**WHAT YOU HAVE TO DO**
Report how many lines in the listing below include the string "between", and write nothing more.

**MATERIAL TO PROCESS**
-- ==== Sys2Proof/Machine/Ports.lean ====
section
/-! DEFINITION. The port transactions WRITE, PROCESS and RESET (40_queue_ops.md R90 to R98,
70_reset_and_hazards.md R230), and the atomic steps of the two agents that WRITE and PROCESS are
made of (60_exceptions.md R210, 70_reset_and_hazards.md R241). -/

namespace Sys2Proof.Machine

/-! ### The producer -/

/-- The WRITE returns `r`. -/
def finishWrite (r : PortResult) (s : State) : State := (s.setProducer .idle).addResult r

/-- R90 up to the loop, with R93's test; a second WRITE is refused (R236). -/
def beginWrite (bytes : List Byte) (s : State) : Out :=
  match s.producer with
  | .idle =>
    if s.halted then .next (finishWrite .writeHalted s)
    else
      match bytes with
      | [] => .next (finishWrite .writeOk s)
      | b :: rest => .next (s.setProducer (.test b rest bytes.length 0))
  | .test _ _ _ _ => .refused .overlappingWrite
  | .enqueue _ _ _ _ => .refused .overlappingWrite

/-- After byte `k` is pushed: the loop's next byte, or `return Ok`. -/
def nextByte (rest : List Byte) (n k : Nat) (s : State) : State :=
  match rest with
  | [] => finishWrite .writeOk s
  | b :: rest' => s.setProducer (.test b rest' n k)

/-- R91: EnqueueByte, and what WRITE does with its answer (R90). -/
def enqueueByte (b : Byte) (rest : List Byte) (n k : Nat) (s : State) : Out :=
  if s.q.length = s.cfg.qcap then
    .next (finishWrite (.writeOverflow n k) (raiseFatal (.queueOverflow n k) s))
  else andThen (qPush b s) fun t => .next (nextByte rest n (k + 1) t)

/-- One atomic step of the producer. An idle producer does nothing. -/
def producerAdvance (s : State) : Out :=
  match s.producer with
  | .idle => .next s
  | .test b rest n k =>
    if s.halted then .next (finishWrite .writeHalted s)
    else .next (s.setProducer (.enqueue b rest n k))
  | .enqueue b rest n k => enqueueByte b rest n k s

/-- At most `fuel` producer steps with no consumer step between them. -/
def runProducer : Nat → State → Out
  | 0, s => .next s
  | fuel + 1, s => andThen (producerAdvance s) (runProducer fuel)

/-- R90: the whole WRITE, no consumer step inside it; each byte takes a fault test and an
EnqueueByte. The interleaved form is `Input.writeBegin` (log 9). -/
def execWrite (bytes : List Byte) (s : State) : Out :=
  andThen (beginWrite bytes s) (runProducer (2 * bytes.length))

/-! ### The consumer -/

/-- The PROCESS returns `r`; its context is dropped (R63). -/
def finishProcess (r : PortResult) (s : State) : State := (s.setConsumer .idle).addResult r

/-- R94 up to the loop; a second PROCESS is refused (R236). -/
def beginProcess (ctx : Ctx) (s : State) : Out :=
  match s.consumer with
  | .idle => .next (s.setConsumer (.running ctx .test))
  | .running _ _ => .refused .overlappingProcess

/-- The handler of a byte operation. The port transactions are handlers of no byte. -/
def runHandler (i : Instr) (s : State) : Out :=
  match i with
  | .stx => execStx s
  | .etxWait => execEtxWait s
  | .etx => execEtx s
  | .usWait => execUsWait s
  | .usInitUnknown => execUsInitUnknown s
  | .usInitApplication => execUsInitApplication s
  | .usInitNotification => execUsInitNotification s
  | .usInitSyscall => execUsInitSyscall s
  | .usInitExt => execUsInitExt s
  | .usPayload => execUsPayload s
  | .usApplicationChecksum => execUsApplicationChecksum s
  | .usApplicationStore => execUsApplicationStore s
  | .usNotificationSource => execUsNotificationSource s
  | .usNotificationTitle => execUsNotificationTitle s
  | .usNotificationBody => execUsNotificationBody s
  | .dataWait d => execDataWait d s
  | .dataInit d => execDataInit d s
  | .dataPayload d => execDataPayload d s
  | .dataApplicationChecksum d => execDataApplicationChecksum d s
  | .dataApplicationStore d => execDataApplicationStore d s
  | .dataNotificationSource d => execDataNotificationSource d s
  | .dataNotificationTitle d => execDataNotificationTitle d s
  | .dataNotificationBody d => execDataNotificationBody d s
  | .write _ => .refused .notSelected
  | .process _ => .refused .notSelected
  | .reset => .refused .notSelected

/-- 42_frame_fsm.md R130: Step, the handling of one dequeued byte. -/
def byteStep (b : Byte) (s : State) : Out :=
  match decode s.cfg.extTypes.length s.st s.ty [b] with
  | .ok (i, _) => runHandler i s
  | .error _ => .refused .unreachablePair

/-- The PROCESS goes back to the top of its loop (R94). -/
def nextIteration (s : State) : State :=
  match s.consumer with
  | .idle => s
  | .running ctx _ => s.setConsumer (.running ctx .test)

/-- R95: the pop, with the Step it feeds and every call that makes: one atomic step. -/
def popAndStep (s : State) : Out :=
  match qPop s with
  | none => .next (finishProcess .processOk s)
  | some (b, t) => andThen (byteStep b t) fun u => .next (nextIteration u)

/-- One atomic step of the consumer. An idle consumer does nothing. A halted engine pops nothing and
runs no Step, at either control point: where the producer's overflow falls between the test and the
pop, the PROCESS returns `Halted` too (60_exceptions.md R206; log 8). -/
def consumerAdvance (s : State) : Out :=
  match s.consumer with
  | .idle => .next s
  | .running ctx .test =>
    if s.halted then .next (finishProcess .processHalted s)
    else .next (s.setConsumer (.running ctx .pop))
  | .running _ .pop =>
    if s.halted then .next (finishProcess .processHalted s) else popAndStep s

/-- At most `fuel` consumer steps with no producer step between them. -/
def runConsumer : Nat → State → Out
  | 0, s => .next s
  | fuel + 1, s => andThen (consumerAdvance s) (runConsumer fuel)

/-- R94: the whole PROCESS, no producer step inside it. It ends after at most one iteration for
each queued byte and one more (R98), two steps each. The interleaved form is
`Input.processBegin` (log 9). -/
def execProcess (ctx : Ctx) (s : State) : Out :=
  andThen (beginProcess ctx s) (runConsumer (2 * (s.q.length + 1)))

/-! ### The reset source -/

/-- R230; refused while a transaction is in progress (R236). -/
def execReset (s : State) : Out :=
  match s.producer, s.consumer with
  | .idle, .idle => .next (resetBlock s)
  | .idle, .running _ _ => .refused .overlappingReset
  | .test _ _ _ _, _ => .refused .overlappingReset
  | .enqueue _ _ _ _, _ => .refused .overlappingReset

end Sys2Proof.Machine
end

**REPLY**
3